--- RECORDS SUPPLIED Enclosed Below ---

-- ==== Sys2Proof/Machine/Tables.lean ====
section
/-! DEFINITION. The stroke tables: load, admission, swap requests, the swap itself, STOP and the forced fallback (R81,
R82, R87 to R92, R125). -/

namespace Sys2Proof.Machine

open Sys2Proof

/-- Set the shadow's state. -/
def setShadow (v : Nat) (s : State) : State := setF pgSeq Reg.SEQ_TBL_STAT_SHADOW v s

/-- Withdraw the uncommitted core and island requests. -/
def dropRequests (s : State) : State :=
  setF pgSeq Reg.SEQ_TBL_STAT_ISL_PENDING 0 (setF pgSeq Reg.SEQ_TBL_STAT_CORE_PENDING 0 s)

/-! ### Load (R81) -/

/-- `n` strokes as the sequencer reads them at a device address; a refused read records its code and gives zeros. -/
def readStrokes (a n : Nat) (s : State) : List Stroke × State :=
  match accessRefusal s true a (16 * n) with
  | some c => (List.replicate n 0, recordAt (refusalPage c) c (a / 64) 0xFF s)
  | none => ((List.range n).map (fun i => strokeOf (memBytes s (a + 16 * i) 16)), chargeMem 19 none a (16 * n) s)

/-- What ADM.RESULT reports of a refusal, and its record in ADM (R82, R446). -/
def reportRefusal (idx code part : Nat) (s : State) : State :=
  recordPart pgAdm code part (setF pgAdm Reg.ADM_INDEX idx (setF pgAdm Reg.ADM_CODE code
    (setF pgAdm Reg.ADM_PASS 0 (setF pgAdm Reg.ADM_DONE 1 s))))

/-- TBL_CTL.LOAD: ignored while a swap is COMMITTED or a fallback uses the shadow; a length out of range leaves a refused
shadow of no strokes; else the copy starts. -/
def tableLoad (s : State) : State :=
  let len := getF s pgSeq Reg.SEQ_SHADOW_LEN
  if s.seq.committed ≠ none ∨ s.seq.fallback ≠ none then s
  else if len = 0 ∨ 4096 < len then
    setShadow 5 (reportRefusal 0 0x22 0xFF (dropRequests { s with seq := { s.seq with shadow := [], badLen := true, chk := none } }))
  else
    let r := readStrokes (getF s pgSeq Reg.SEQ_SHADOW_SRC * 64) len s
    let s := r.2
    setShadow 1 (dropRequests { s with seq := { s.seq with shadow := r.1, badLen := false, chk := none } })

/-- TABLE_LOAD. -/
def execTableLoad (by_ : Agent) (s : State) : Host.Outcome State Fault Refusal := .next (asMaster pgSeq 0x40 by_ tableLoad s)

/-- TABLE_LOAD_DONE: the copy completes. -/
def execTableLoadDone (s : State) : Host.Outcome State Fault Refusal :=
  .next (if shadowState s = 1 ∧ s.seq.fallback = none then setShadow 2 s else s)

/-! ### Admission (R82) -/

/-- TBL_CTL.ADMIT: ignored while the shadow is LOADING or COMMITTED; on a shadow of no strokes it reports 0x22. -/
def tableAdmit (s : State) : State :=
  let st := shadowState s
  if st = 1 ∨ st = 6 ∨ s.seq.fallback ≠ none then s
  else if s.seq.shadow = [] then setShadow 5 (reportRefusal 0 0x22 0xFF s)
  else
    let prior := match s.seq.chk with | some c => c.2 | none => st
    setShadow 3 (setF pgAdm Reg.ADM_DONE 0
      { s with seq := { s.seq with chk := some (flag s pgSeq Reg.SEQ_TBL_CTL_CHECK_ONLY, prior) } })

/-- ADMIT. -/
def execAdmit (by_ : Agent) (s : State) : Host.Outcome State Fault Refusal := .next (asMaster pgSeq 0x40 by_ tableAdmit s)

/-- The EPOCH fields that a pass writes (R82). -/
def withEpochs (s : State) (t : List Stroke) : List Stroke := t.map (fun k => stWithEpoch k ((getF s pgSeq Reg.SEQ_EPOCH + 1) % 64))

/-- What ADM reports of a pass. -/
def reportPass (slack idx stamp : Nat) (s : State) : State :=
  setF pgAdm Reg.ADM_MIN_INDEX idx (setF pgAdm Reg.ADM_MIN_SLACK slack (setF pgAdm Reg.ADM_STAMP stamp
    (setF pgAdm Reg.ADM_INDEX 0 (setF pgAdm Reg.ADM_CODE 0 (setF pgAdm Reg.ADM_PASS 1 (setF pgAdm Reg.ADM_DONE 1 s))))))

/-- The partition of a stroke of a table. -/
def partAt (t : List Stroke) (i : Nat) : Nat := match t[i]? with | some k => stPart k | none => 0xFF

/-- The checker reports: with CHECK_ONLY the shadow keeps the state it had. -/
def admissionDone (s : State) : State :=
  match s.seq.chk with
  | none => s
  | some (only, prior) =>
    let t := s.seq.shadow
    let s := { s with seq := { s.seq with chk := none } }
    match admitTable s t with
    | .refuse i c => setShadow (if only then prior else 5) (reportRefusal i c (partAt t i) s)
    | .pass slack i =>
      let s := reportPass slack i (stampOf s t) s
      if only then setShadow prior s
      else setShadow 4 { s with seq := { s.seq with shadow := withEpochs s t } }

/-- ADMISSION_DONE. -/
def execAdmissionDone (s : State) : Host.Outcome State Fault Refusal :=
  .next (if shadowState s = 3 then admissionDone s else s)

/-! ### The swap (R90, R92, R125, R351) -/

/-- The pending bank of CD_d becomes the active bank; an engine newly set in the sleep mask is gated (R124, R125). -/
def copyBank (d : Nat) (s : State) : State :=
  let new := getF s (pgSch d) Reg.SCH_SLEEP_PEND
  let old := getF s (pgSch d) Reg.SCH_SLEEP_ACT
  let s := (List.range 256).foldl (fun s g =>
    let v := getFi s (pgSch d) Reg.SCH_GROUP_PEND g
    if v = getFi s (pgSch d) Reg.SCH_GROUP_ACT g then s else setFi (pgSch d) Reg.SCH_GROUP_ACT g v s) s
  let s := setF (pgSch d) Reg.SCH_SLEEP_ACT new s
  ((List.range 16).filter (fun k => new.testBit k && !old.testBit k)).foldl (fun s k =>
    match slotOf s d k with
    | some e => if getF s (pgPe d e) Reg.PE_ENG_STAT_STATE = 2 then setF (pgPe d e) Reg.PE_ENG_STAT_STATE 0 s else s
    | none => s) s

/-- Every engine of CD_d that is in service loads the epoch (R90). -/
def loadEpoch (d : Nat) (s : State) : State :=
  (List.range 16).foldl (fun s k =>
    match slotOf s d k with
    | some e =>
      let st := getF s (pgPe d e) Reg.PE_ENG_STAT_STATE
      if st = 2 ∨ st = 3 ∨ st = 4 then setF (pgPe d e) Reg.PE_ENG_EPOCH (getF s pgSeq Reg.SEQ_EPOCH) s else s
    | none => s) s

/-- What a swap does to the strokes in progress: those with NEXTBAR carry over, others are stopped, and what is held or
has not fired is dropped. -/
def carryRuns (s : State) : State :=
  let s := { s with seq := { s.seq with due := [], runs := s.seq.runs.filter (fun (r : StrokeRun) => decide (r.phase ≠ RunPhase.held)) } }
  let s := (s.seq.runs.filter (fun r => runActive r && stNextbar r.raw = 0)).foldl (fun s r => stopRun r 1 s) s
  { s with seq := { s.seq with runs := s.seq.runs.map (fun (r : StrokeRun) => { r with carry := true }) } }

/-- A swap takes effect. -/
def applySwap (s : State) : State :=
  let s := carryRuns s
  let old := s.seq.active
  let ep := getF s pgSeq Reg.SEQ_EPOCH
  let s := { s with seq := { s.seq with
    active := s.seq.shadow, shadow := old, committed := none, fallback := none, lost := [], prevEpoch := ep, badLen := false } }
  let s := setF pgSeq Reg.SEQ_EPOCH ((ep + 1) % 2 ^ 32) s
  let s := setF pgSeq Reg.SEQ_TBL_STAT_FB_PENDING 0 (dropRequests (setShadow (if old = [] then 0 else 2) s))
  let s := setF pgSeq Reg.SEQ_TBL_STAT_ACTIVE_LEN s.seq.active.length s
  applyFloors ((List.range 4).foldl (fun s d => if inService s d then loadEpoch d (copyBank d s) else s) s)

/-- Set the sequencer's state. -/
def setSeqState (v : Nat) (s : State) : State := setF pgSeq Reg.SEQ_TBL_STAT_SEQ_STATE v s

/-- A request on an ADMITTED shadow in IDLE takes effect at once, without carry-over strokes (R92). -/
def swapInIdle (s : State) : State := setSeqState 1 (applySwap s)

/-- A core swap request (R87). -/
def swapRequest (s : State) : State :=
  if shadowState s ≠ 4 then record pgSeq 0x2C s
  else if seqState s = 0 then swapInIdle s
  else setF pgSeq Reg.SEQ_TBL_STAT_CORE_PENDING 1 s

/-- SWAP_REQUEST. -/
def execSwapRequest (by_ : Agent) (s : State) : Host.Outcome State Fault Refusal := .next (asMaster pgSeq 0x40 by_ swapRequest s)

/-- Withdraw an uncommitted core request (R88). -/
def swapCancel (s : State) : State := setF pgSeq Reg.SEQ_TBL_STAT_CORE_PENDING 0 s

/-- SWAP_CANCEL. -/
def execSwapCancel (by_ : Agent) (s : State) : Host.Outcome State Fault Refusal := .next (asMaster pgSeq 0x40 by_ swapCancel s)

/-- An island swap request, which only the island in charge may make (R87). -/
def islSwapRequest (who : Agent) (s : State) : State :=
  if inCharge s who = false ∨ shadowState s ≠ 4 then record pgSeq 0x2C s
  else if seqState s = 0 then swapInIdle s
  else setF pgSeq Reg.SEQ_TBL_STAT_ISL_PENDING 1 s

/-- ISL_SWAP_REQUEST. -/
def execIslSwapRequest (by_ : Agent) (s : State) : Host.Outcome State Fault Refusal :=
  .next (asMaster pgSeq 0x50 by_ (islSwapRequest by_) s)

/-- Withdraw an uncommitted island request. -/
def islSwapCancel (who : Agent) (s : State) : State :=
  if inCharge s who = false then record pgSeq 0x2C s else setF pgSeq Reg.SEQ_TBL_STAT_ISL_PENDING 0 s

/-- ISL_SWAP_CANCEL. -/
def execIslSwapCancel (by_ : Agent) (s : State) : Host.Outcome State Fault Refusal :=
  .next (asMaster pgSeq 0x50 by_ (islSwapCancel by_) s)

/-! ### STOP (R92) -/

/-- Stop every stroke in progress, with its results posted INVALID. -/
def stopAll (s : State) : State :=
  let s := { s with seq := { s.seq with due := [], runs := s.seq.runs.filter (fun (r : StrokeRun) => decide (r.phase ≠ RunPhase.held)) } }
  (s.seq.runs.filter runActive).foldl (fun s r => stopRun r 1 s) s

/-- Enter IDLE: strokes in progress are stopped, pending requests cancelled, and the active table kept. -/
def enterIdle (s : State) : State :=
  let s := stopAll s
  setSeqState 0 (dropRequests { s with seq := { s.seq with stop := false } })

/-- TBL_CTL.STOP: at the next boundary in RUNNING, at once in ARMED and SUSPENDED, nothing in IDLE. -/
def seqStop (s : State) : State :=
  if seqState s = 2 then { s with seq := { s.seq with stop := true } }
  else if seqState s = 0 then s
  else enterIdle s

/-- SEQ_STOP. -/
def execSeqStop (by_ : Agent) (s : State) : Host.Outcome State Fault Refusal := .next (asMaster pgSeq 0x40 by_ seqStop s)

/-! ### The forced fallback (R89) -/

/-- A fallback table at a device address: up to its LAST, at most `n` strokes. -/
def fallbackTable (s : State) : Nat → Nat → List Stroke
  | 0, _ => []
  | n + 1, a =>
    let k := strokeOf (memBytes s a 16)
    if stLast k = 1 then [k] else k :: fallbackTable s n (a + 16)

/-- The fallback commits. -/
def commitFallback (s : State) : State := setShadow 6 { s with seq := { s.seq with committed := some .fallback } }

/-- The fallback table for the loss of CD_n has been copied: it commits on a matching stamp, else after a full
admission. -/
def fallbackCopied (n : Nat) (s : State) : State :=
  let a := getFi s pgSeq Reg.SEQ_FB_SRC n * 64
  let t := fallbackTable s 4096 a
  let r := readStrokes a t.length s
  let s := r.2
  let s := { s with seq := { s.seq with shadow := withEpochs s r.1, badLen := false, chk := none } }
  if r.1.all (fun k => !(stDies k).testBit n) ∧ stampOf s r.1 = getFi s pgSeq Reg.SEQ_FB_STAMP n then commitFallback s
  else
    match admitTable s r.1 with
    | .pass slack i => commitFallback (reportPass slack i (stampOf s r.1) s)
    | .refuse i c =>
      let s := record pgSeq 0x2E (reportRefusal i c (partAt r.1 i) s)
      setShadow 5 (setF pgSeq Reg.SEQ_TBL_STAT_FB_PENDING 0 { s with seq := { s.seq with fallback := none } })

/-- FALLBACK_COPY_DONE. -/
def execFallbackCopyDone (s : State) : Host.Outcome State Fault Refusal :=
  .next (
    match s.seq.fallback with
    | some n => if s.seq.committed = none then fallbackCopied n s else s
    | none => s)

end Sys2Proof.Machine
end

--- End of Enclosed RECORDS SUPPLIED ---

TASK DETAILS
Working from the data above, extract solely the lines from the one containing "let v := getFi" through the one containing "let s := setF pgSeq Reg.SEQ_TBL_STAT_ACTIVE_LEN", exactly as they appear, both included.

YOUR RESPONSE
    let v := getFi s (pgSch d) Reg.SCH_GROUP_PEND g
    if v = getFi s (pgSch d) Reg.SCH_GROUP_ACT g then s else setFi (pgSch d) Reg.SCH_GROUP_ACT g v s) s
  let s := setF (pgSch d) Reg.SCH_SLEEP_ACT new s
  ((List.range 16).filter (fun k => new.testBit k && !old.testBit k)).foldl (fun s k =>
    match slotOf s d k with
    | some e => if getF s (pgPe d e) Reg.PE_ENG_STAT_STATE = 2 then setF (pgPe d e) Reg.PE_ENG_STAT_STATE 0 s else s
    | none => s) s

/-- Every engine of CD_d that is in service loads the epoch (R90). -/
def loadEpoch (d : Nat) (s : State) : State :=
  (List.range 16).foldl (fun s k =>
    match slotOf s d k with
    | some e =>
      let st := getF s (pgPe d e) Reg.PE_ENG_STAT_STATE
      if st = 2 ∨ st = 3 ∨ st = 4 then setF (pgPe d e) Reg.PE_ENG_EPOCH (getF s pgSeq Reg.SEQ_EPOCH) s else s
    | none => s) s

/-- What a swap does to the strokes in progress: those with NEXTBAR carry over, others are stopped, and what is held or
has not fired is dropped. -/
def carryRuns (s : State) : State :=
  let s := { s with seq := { s.seq with due := [], runs := s.seq.runs.filter (fun (r : StrokeRun) => decide (r.phase ≠ RunPhase.held)) } }
  let s := (s.seq.runs.filter (fun r => runActive r && stNextbar r.raw = 0)).foldl (fun s r => stopRun r 1 s) s
  { s with seq := { s.seq with runs := s.seq.runs.map (fun (r : StrokeRun) => { r with carry := true }) } }

/-- A swap takes effect. -/
def applySwap (s : State) : State :=
  let s := carryRuns s
  let old := s.seq.active
  let ep := getF s pgSeq Reg.SEQ_EPOCH
  let s := { s with seq := { s.seq with
    active := s.seq.shadow, shadow := old, committed := none, fallback := none, lost := [], prevEpoch := ep, badLen := false } }
  let s := setF pgSeq Reg.SEQ_EPOCH ((ep + 1) % 2 ^ 32) s
  let s := setF pgSeq Reg.SEQ_TBL_STAT_FB_PENDING 0 (dropRequests (setShadow (if old = [] then 0 else 2) s))
  let s := setF pgSeq Reg.SEQ_TBL_STAT_ACTIVE_LEN s.seq.active.length s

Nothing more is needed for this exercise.